I couldn’t save her.

She told me she was raped and I told her all the right things. I tried to tell her all the books to read and all the resources to get. I told her the things I’d done that helped me. She wanted to talk about it. She wanted my emotional support. She wanted me to be her navigator. She wanted me to be her guide.

She wanted me to be what every rape survivor wants and never gets — someone who’s been there first, someone who can talk them through it.

It’s the most human thing in the world.

I should have gone with her to get counseling. I shouldn’t have assumed that she had it all together just because she acted like she had it all together. I should have seen her insecurity. I should have known how far apart from all the rest of us she had gotten. I should have.

Everyone should have. Not just me.

I woke up in the middle of the night and I went to check on her but I didn’t trust myself. I didn’t wake anybody up. I didn’t want to be a pest.

I didn’t want to be a pest, and in the morning she was dead.

On the floor of that co-op. Surrounded by those people I told her were safe.

They were not safe. They let her die.

She was not safe, for herself. She killed herself with alcohol and pain medication. I watched her kill herself. She dropped out of college because she was raped. She dropped out of college because she didn’t know how to deal with it. I should have talked to someone else about it. I should have recognized that she was someone’s responsibility.

She was my responsibility, because I loved her.

She was a lot of other people’s responsibility, but they didn’t love her. Or they didn’t know how to love her. We were all broken. Or. We were all selfish. Or.

I was not trying to be selfish. I was trying to love her by leaving her alone.

Sometimes actions cannot be undone.

I loved her. I loved her. She was the fat positive activist. She was the socialist organizer. She was so many things I so badly wanted to be.

She was my sister and now she’s dead.
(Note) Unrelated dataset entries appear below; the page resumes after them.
-- ==== Sys2Proof/Machine/Step.lean ====
section
/-! DEFINITION. The decode step (R78). -/

namespace Sys2Proof.Machine

/-- R78, enabled exactly when STATUS is BUSY. In InRun the step is a run continuation, before any fetch (R112, R127);
in AwaitingByte it fetches the chunk at the cursor and runs it, or takes the fault the fetch raises (R121, R122). -/
def step (s : State) : Host.Outcome State Fault Refusal :=
  match s.status with
  | .busy =>
    if s.inRun then runContinuation s
    else
      match s.fetch with
      | .ok i => exec i s
      | .error e => .next (s.takeFault (raisedBy e))
  | .idle => .refused (.noStepEnabled .idle)
  | .done => .refused (.noStepEnabled .done)
  | .fault => .refused (.noStepEnabled .fault)

/-- `s` with the chunk whose table word is `w` at the cursor, so that the next step fetches and runs it. It stands for
the host's start (R141) where no decode is in progress (log entry 5). -/
def State.withFetchWord (s : State) (nbits w : Nat) : State := s.placeChunk (tableBytes nbits w)

end Sys2Proof.Machine
end

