-- ==== Sys2Proof/Laws/PerInstr.lean ====
section
/-! SUPPORT. Statements about every chunk as syntax, one lemma per constructor. -/

namespace Sys2Proof.Laws

/-- R52: a chunk's encoding has the chunk's length in bytes. -/
def EncodedLength.Statement (i : Instr) : Prop := (encode i).length = i.length

theorem EncodedLength.rgb (r g b : Byte) : EncodedLength.Statement (.rgb r g b) := rfl
theorem EncodedLength.rgba (r g b a : Byte) : EncodedLength.Statement (.rgba r g b a) := rfl
theorem EncodedLength.index (i : BitVec 6) : EncodedLength.Statement (.index i) := rfl
theorem EncodedLength.diff (vr vg vb : BitVec 2) : EncodedLength.Statement (.diff vr vg vb) := rfl
theorem EncodedLength.luma (vg : BitVec 6) (vrg vbg : BitVec 4) : EncodedLength.Statement (.luma vg vrg vbg) := rfl
theorem EncodedLength.run (vrun : BitVec 6) : EncodedLength.Statement (.run vrun) := rfl

end Sys2Proof.Laws
end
I didn’t think she needed me. I didn’t trust myself to read her correctly. I thought since she was rich and white and well-resourced what could she need me for? I thought she was so much smarter and savvier than me. I thought she was better off without me. I thought if I loved her too much she would think less of me, think I was pitiful. I thought.

And now she’s dead.

I killed the best friend I never even had.

Because I was too busy trying to be the kind of person she could love, to actually love her.